**Available records:**
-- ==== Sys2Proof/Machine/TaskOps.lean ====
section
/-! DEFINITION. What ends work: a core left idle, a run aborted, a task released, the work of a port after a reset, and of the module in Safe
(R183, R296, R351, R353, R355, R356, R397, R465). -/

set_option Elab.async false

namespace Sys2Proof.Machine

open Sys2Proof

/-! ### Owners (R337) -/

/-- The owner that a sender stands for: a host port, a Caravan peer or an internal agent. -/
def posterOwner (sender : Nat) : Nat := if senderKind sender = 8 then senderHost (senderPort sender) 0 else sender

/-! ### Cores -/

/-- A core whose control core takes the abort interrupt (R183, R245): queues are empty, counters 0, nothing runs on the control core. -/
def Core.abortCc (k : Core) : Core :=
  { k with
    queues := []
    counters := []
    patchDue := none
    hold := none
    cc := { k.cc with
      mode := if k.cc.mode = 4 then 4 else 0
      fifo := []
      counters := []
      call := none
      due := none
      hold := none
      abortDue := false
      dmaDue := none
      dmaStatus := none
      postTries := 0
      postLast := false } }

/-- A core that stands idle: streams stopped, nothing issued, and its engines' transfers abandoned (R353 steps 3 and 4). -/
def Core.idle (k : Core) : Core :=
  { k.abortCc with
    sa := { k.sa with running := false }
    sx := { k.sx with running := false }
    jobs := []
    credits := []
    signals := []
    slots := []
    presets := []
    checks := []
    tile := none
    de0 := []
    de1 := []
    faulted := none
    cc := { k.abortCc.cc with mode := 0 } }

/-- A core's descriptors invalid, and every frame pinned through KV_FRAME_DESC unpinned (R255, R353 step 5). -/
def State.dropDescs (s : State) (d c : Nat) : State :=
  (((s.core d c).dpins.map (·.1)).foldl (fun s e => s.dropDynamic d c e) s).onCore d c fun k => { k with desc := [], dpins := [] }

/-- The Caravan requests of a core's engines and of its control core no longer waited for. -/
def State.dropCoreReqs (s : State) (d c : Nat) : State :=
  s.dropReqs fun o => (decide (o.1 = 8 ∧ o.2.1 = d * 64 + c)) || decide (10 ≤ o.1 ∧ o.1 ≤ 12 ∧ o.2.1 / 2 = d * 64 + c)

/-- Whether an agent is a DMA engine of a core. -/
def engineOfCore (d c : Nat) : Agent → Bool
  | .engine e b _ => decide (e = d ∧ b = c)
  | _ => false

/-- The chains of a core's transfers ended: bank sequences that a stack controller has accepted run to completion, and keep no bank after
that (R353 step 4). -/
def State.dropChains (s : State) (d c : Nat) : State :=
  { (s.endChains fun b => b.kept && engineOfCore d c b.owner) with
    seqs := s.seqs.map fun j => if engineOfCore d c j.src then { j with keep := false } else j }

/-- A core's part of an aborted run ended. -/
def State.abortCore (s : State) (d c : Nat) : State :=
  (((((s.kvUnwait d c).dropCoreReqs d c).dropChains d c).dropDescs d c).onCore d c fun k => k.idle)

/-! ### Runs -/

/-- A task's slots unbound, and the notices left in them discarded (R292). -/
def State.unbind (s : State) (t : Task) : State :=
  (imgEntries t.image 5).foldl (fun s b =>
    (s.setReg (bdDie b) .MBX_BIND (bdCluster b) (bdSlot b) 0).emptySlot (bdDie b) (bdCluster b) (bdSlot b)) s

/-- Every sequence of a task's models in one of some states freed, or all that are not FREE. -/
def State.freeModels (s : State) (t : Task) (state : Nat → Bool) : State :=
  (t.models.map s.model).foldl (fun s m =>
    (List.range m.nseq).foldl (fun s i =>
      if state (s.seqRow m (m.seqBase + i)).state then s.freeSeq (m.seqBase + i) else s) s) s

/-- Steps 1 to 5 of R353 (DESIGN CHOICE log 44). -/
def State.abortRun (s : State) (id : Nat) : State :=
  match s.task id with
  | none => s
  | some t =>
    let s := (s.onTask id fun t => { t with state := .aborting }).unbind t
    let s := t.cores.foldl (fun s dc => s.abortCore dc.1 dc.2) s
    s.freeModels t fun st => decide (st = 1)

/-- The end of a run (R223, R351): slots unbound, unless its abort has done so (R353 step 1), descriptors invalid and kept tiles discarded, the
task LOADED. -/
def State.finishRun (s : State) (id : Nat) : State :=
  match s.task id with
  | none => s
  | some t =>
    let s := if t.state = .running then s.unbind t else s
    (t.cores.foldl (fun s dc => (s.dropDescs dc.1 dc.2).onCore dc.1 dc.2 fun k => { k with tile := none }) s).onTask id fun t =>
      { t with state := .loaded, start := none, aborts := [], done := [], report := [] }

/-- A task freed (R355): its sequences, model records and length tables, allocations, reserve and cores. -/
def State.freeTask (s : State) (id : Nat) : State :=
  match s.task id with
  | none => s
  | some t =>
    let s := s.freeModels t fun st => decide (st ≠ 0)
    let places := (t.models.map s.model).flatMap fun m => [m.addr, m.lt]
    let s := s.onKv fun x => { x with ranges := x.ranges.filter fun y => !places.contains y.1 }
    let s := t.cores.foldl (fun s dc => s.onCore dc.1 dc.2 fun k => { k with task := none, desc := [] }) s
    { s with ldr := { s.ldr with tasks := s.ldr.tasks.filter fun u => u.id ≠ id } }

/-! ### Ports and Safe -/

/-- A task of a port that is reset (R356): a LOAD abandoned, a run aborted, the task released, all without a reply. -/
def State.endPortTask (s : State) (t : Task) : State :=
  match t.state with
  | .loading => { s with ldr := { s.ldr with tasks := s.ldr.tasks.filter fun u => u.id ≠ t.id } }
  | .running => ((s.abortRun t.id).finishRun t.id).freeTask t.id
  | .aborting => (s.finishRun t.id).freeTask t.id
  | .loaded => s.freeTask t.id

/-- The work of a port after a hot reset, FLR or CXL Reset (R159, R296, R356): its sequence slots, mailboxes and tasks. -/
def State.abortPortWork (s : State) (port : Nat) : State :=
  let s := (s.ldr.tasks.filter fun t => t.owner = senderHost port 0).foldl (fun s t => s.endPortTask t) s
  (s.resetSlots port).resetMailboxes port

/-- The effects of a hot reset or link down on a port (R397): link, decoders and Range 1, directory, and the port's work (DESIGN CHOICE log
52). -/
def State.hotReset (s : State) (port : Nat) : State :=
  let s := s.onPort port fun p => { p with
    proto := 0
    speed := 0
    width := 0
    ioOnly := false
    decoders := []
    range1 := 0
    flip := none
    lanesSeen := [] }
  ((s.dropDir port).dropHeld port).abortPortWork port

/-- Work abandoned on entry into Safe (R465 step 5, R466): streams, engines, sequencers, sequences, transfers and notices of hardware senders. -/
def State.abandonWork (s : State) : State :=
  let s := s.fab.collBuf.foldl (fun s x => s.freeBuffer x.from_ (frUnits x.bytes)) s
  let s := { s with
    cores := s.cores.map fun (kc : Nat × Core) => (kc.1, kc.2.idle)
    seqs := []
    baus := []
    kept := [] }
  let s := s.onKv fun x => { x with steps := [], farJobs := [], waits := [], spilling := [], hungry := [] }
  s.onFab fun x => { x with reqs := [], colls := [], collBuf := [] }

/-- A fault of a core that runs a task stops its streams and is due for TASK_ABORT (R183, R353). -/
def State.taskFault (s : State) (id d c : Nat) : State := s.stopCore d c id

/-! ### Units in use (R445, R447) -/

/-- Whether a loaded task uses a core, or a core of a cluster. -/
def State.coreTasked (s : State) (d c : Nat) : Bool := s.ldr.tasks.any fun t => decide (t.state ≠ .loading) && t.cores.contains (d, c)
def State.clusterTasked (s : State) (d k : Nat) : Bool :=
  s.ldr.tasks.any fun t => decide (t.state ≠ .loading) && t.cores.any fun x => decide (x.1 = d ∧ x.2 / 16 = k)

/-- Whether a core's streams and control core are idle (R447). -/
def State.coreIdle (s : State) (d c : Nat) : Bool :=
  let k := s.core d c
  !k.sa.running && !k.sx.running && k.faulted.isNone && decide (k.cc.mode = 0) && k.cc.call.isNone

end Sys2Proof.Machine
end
==
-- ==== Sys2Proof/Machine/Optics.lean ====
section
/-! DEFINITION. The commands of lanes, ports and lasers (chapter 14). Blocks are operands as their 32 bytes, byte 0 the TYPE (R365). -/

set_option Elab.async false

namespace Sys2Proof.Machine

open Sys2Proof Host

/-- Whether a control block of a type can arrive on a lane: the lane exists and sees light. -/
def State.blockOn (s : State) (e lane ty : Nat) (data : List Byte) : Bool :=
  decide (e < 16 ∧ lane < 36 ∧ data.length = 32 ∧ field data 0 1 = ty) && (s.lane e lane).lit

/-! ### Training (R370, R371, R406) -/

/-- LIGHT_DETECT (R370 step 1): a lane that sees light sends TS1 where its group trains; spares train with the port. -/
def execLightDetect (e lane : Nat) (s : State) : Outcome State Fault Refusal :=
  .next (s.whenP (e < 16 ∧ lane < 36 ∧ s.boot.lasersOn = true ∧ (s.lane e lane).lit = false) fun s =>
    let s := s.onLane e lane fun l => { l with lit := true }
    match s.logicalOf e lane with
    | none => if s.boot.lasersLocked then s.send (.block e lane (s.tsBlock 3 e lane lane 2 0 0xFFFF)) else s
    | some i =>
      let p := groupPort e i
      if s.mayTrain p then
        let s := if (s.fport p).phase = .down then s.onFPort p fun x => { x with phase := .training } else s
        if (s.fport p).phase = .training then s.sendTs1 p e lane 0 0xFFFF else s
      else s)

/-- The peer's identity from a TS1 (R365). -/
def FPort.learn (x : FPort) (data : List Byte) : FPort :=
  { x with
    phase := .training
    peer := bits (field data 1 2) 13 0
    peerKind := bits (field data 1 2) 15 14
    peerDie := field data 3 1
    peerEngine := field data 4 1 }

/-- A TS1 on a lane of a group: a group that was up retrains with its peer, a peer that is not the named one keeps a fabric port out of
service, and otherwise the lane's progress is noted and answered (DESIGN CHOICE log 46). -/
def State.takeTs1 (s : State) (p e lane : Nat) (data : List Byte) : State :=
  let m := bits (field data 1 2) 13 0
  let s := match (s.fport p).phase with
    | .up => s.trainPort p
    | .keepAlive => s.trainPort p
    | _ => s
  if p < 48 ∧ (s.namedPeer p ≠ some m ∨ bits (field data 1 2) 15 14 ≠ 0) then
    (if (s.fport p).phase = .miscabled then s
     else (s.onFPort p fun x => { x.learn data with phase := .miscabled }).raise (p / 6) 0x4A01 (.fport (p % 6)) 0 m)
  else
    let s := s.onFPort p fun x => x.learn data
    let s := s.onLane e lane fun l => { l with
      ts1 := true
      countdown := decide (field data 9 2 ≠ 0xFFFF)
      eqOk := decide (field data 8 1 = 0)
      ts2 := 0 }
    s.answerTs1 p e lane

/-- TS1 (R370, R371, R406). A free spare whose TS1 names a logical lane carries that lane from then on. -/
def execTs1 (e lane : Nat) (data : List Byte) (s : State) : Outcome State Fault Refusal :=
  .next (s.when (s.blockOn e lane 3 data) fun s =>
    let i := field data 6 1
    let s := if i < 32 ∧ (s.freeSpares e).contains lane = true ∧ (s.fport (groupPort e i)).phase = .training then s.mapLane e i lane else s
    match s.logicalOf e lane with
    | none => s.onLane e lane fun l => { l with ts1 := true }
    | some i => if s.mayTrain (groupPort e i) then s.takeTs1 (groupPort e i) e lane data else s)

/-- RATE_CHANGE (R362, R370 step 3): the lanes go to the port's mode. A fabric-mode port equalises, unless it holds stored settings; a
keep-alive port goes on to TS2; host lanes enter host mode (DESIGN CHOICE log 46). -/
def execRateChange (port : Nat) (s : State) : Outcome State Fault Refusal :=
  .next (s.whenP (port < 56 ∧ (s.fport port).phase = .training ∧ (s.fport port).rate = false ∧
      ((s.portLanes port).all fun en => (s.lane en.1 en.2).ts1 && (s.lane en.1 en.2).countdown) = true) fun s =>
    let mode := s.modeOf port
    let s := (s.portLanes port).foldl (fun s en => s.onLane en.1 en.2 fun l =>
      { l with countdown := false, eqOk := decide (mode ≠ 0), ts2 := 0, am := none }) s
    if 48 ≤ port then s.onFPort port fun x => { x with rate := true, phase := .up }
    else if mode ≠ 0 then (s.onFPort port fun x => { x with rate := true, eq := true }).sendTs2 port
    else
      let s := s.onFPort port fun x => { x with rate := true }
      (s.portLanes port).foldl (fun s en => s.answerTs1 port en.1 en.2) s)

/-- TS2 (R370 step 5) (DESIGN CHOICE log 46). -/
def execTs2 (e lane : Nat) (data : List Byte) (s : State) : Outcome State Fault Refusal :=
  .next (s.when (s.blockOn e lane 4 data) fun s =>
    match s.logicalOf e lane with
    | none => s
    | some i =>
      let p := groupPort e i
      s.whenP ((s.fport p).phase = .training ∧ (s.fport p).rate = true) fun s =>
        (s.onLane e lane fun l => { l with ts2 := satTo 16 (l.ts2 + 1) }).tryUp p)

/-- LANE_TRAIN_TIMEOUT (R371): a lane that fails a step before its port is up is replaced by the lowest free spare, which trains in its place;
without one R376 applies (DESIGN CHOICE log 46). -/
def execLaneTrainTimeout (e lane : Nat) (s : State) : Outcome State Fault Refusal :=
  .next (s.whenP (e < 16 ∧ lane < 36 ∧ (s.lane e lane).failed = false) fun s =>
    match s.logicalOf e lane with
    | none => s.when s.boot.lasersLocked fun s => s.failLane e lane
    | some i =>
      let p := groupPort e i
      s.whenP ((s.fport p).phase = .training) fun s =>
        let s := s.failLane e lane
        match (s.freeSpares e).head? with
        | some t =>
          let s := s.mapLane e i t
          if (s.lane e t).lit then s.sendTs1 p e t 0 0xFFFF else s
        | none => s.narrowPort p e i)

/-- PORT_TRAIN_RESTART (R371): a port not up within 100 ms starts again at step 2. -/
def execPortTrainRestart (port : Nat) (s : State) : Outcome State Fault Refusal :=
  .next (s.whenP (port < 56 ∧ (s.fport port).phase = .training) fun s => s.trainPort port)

**Work instructions:** Return exactly, and only, the lines above starting at the line that contains "peerDie := field data 3 1" and ending at the line that contains "then on. -/".

**Exercise solution:**
    peerDie := field data 3 1
    peerEngine := field data 4 1 }

/-- A TS1 on a lane of a group: a group that was up retrains with its peer, a peer that is not the named one keeps a fabric port out of
service, and otherwise the lane's progress is noted and answered (DESIGN CHOICE log 46). -/
def State.takeTs1 (s : State) (p e lane : Nat) (data : List Byte) : State :=
  let m := bits (field data 1 2) 13 0
  let s := match (s.fport p).phase with
    | .up => s.trainPort p
    | .keepAlive => s.trainPort p
    | _ => s
  if p < 48 ∧ (s.namedPeer p ≠ some m ∨ bits (field data 1 2) 15 14 ≠ 0) then
    (if (s.fport p).phase = .miscabled then s
     else (s.onFPort p fun x => { x.learn data with phase := .miscabled }).raise (p / 6) 0x4A01 (.fport (p % 6)) 0 m)
  else
    let s := s.onFPort p fun x => x.learn data
    let s := s.onLane e lane fun l => { l with
      ts1 := true
      countdown := decide (field data 9 2 ≠ 0xFFFF)
      eqOk := decide (field data 8 1 = 0)
      ts2 := 0 }
    s.answerTs1 p e lane

/-- TS1 (R370, R371, R406). A free spare whose TS1 names a logical lane carries that lane from then on. -/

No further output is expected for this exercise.